- [Work required]
Go line by line through the data and copy those with the word "warnMv".

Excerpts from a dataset
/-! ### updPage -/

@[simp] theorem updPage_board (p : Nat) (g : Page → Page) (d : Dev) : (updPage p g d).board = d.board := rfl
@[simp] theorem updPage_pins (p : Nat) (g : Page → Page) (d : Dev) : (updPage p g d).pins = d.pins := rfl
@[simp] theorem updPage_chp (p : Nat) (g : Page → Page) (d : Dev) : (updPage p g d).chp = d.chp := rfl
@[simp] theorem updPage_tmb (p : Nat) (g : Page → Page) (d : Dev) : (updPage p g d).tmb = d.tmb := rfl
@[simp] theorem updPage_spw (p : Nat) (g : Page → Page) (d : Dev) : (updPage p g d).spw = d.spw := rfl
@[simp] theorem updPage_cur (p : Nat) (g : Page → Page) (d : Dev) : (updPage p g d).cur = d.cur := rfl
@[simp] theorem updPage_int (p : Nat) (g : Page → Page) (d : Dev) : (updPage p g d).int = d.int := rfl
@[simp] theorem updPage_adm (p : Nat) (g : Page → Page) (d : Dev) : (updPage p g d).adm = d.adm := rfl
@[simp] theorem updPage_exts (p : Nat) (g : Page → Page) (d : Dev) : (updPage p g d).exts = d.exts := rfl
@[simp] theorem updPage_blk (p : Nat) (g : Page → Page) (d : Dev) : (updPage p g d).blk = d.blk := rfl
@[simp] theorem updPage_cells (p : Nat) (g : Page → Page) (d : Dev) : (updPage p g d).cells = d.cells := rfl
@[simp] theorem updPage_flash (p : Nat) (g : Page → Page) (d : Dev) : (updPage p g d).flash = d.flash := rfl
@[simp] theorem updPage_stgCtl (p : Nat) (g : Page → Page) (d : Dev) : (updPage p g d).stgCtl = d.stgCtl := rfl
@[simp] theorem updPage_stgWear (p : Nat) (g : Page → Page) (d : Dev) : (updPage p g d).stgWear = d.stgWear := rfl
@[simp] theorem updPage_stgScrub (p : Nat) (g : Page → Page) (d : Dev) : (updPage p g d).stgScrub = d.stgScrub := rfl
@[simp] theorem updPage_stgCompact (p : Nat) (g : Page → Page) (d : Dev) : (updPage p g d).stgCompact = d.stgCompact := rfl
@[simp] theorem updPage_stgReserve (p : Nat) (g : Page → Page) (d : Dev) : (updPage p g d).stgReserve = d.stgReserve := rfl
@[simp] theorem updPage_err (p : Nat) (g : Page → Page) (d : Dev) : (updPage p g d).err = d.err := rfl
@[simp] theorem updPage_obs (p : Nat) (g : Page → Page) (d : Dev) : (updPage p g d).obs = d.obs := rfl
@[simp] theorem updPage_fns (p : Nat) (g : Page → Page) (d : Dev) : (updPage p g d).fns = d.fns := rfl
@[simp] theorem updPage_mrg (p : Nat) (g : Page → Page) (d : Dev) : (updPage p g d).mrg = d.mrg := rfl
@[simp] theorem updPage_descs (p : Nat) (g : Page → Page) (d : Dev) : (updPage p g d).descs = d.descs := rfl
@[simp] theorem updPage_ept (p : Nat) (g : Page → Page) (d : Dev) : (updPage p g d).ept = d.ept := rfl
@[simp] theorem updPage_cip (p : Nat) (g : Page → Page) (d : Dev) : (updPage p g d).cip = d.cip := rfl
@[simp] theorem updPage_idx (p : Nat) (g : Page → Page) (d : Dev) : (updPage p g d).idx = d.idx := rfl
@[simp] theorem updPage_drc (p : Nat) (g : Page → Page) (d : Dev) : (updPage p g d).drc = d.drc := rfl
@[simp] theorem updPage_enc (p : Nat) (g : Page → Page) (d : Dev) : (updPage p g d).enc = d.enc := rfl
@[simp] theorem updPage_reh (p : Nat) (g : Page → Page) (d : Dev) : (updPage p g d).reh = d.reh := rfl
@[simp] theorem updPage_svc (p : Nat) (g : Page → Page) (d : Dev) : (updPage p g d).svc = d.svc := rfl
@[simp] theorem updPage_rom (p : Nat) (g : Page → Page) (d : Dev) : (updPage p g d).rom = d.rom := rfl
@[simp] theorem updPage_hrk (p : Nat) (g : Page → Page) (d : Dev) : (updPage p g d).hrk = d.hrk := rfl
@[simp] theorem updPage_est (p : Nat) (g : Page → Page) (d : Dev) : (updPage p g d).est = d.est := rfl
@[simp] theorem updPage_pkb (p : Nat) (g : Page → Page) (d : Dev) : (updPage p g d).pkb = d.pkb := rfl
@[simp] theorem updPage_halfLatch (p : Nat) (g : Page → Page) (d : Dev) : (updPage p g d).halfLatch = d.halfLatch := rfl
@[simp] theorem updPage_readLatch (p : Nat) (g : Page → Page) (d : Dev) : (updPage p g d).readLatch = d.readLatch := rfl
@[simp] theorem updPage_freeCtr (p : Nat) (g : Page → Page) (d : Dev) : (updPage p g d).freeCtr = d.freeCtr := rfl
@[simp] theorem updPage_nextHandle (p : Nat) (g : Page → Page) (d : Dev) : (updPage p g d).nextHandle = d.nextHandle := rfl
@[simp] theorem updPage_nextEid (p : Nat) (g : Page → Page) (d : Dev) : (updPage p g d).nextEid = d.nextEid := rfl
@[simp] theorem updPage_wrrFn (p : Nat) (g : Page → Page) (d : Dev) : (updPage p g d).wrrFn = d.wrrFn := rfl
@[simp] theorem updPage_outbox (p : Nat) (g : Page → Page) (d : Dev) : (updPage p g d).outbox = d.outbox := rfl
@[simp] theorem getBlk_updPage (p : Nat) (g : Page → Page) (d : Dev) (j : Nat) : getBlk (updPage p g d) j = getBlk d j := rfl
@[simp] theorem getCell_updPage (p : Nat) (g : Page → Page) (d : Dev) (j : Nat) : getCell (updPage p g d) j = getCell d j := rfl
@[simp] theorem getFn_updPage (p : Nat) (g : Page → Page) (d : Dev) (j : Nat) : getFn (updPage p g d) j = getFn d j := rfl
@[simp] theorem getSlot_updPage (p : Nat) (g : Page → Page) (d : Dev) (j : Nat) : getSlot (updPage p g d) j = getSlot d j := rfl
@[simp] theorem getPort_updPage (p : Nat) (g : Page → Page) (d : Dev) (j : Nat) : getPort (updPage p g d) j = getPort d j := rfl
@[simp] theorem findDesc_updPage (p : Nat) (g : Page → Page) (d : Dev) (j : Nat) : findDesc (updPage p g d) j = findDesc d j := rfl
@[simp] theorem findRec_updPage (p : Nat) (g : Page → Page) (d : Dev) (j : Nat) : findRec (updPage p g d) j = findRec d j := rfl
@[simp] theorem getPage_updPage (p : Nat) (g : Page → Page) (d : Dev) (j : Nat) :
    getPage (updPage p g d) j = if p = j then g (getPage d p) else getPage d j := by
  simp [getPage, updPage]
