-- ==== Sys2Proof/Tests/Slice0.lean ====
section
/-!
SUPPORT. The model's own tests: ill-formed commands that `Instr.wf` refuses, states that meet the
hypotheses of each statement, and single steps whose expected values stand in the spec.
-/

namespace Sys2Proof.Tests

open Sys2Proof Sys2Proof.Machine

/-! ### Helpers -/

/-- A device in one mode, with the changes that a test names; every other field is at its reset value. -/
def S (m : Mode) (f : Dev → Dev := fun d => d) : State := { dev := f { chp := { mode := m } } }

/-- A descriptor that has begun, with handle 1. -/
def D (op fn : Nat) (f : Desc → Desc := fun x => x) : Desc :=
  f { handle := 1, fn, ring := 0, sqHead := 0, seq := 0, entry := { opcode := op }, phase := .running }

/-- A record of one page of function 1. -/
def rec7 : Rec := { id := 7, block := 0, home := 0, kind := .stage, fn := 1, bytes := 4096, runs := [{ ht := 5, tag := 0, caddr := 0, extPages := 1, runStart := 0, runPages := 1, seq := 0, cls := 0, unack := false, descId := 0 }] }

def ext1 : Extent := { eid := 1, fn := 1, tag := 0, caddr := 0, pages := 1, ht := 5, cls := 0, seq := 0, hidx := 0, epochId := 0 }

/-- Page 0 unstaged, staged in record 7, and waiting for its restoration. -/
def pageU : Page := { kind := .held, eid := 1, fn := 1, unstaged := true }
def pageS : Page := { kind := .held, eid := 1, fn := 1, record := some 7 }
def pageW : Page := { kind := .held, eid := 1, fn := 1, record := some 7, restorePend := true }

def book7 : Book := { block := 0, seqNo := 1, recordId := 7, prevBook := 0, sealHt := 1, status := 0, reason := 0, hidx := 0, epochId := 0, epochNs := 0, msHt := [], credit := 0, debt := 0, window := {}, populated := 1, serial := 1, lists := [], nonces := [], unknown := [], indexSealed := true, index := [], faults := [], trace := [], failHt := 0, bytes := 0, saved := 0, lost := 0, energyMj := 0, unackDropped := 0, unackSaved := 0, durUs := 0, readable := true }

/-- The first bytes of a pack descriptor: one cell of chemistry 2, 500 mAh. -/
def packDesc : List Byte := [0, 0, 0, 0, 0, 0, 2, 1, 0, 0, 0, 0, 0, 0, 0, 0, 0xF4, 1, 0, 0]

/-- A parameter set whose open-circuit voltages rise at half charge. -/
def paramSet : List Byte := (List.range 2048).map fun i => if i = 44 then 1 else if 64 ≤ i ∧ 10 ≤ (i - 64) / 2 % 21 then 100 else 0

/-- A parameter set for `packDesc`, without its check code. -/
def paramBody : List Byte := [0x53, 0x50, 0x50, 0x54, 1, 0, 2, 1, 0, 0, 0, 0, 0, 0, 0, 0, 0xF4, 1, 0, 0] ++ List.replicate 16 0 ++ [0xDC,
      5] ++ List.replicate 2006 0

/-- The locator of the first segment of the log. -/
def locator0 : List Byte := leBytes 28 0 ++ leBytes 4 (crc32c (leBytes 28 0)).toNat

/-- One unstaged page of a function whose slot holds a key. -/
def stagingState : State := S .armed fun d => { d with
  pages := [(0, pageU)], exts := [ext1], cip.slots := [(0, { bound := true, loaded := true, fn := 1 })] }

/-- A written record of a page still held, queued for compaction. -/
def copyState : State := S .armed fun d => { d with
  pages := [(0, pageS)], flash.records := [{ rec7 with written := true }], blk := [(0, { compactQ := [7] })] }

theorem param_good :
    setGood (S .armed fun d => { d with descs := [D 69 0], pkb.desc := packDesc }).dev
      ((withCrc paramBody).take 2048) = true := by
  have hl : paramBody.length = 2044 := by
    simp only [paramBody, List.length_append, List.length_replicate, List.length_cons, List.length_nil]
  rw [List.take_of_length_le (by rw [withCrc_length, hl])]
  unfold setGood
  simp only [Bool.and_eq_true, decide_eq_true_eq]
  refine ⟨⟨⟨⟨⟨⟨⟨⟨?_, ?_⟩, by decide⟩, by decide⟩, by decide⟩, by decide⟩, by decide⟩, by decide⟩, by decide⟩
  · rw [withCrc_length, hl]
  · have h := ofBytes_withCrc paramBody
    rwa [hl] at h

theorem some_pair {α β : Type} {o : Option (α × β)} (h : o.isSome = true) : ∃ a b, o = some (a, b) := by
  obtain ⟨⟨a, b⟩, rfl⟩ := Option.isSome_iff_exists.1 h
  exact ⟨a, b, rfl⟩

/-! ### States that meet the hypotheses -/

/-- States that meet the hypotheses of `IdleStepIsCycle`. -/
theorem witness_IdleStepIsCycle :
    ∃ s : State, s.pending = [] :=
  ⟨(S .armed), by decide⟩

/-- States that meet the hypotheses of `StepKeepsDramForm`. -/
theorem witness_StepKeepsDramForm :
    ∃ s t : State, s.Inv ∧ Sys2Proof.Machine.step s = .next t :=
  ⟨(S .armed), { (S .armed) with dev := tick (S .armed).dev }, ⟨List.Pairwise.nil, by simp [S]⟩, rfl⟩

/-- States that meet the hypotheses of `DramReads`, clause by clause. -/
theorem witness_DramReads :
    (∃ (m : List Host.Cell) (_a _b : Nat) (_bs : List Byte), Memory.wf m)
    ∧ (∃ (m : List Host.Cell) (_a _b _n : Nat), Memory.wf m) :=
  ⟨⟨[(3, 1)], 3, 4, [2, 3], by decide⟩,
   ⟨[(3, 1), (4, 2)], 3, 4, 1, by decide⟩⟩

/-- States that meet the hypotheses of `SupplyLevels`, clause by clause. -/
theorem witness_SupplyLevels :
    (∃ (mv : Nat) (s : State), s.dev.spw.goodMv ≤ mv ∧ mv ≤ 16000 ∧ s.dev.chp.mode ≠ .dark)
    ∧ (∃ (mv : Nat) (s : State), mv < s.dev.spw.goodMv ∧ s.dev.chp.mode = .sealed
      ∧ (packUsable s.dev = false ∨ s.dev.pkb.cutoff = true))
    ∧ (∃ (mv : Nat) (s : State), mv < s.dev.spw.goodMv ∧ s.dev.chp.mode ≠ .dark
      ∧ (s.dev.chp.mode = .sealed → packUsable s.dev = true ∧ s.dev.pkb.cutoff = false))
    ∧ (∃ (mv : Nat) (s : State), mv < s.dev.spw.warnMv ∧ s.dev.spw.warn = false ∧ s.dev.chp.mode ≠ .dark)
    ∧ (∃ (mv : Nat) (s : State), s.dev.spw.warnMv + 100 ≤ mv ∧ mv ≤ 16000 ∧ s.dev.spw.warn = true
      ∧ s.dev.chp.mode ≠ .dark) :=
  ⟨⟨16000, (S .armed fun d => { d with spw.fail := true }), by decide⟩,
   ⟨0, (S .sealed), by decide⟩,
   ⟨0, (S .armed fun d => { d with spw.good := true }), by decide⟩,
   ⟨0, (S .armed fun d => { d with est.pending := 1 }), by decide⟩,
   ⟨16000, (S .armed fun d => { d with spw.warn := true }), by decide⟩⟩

- [Answer box]
    ∧ (∃ (mv : Nat) (s : State), mv < s.dev.spw.warnMv ∧ s.dev.spw.warn = false ∧ s.dev.chp.mode ≠ .dark)
    ∧ (∃ (mv : Nat) (s : State), s.dev.spw.warnMv + 100 ≤ mv ∧ mv ≤ 16000 ∧ s.dev.spw.warn = true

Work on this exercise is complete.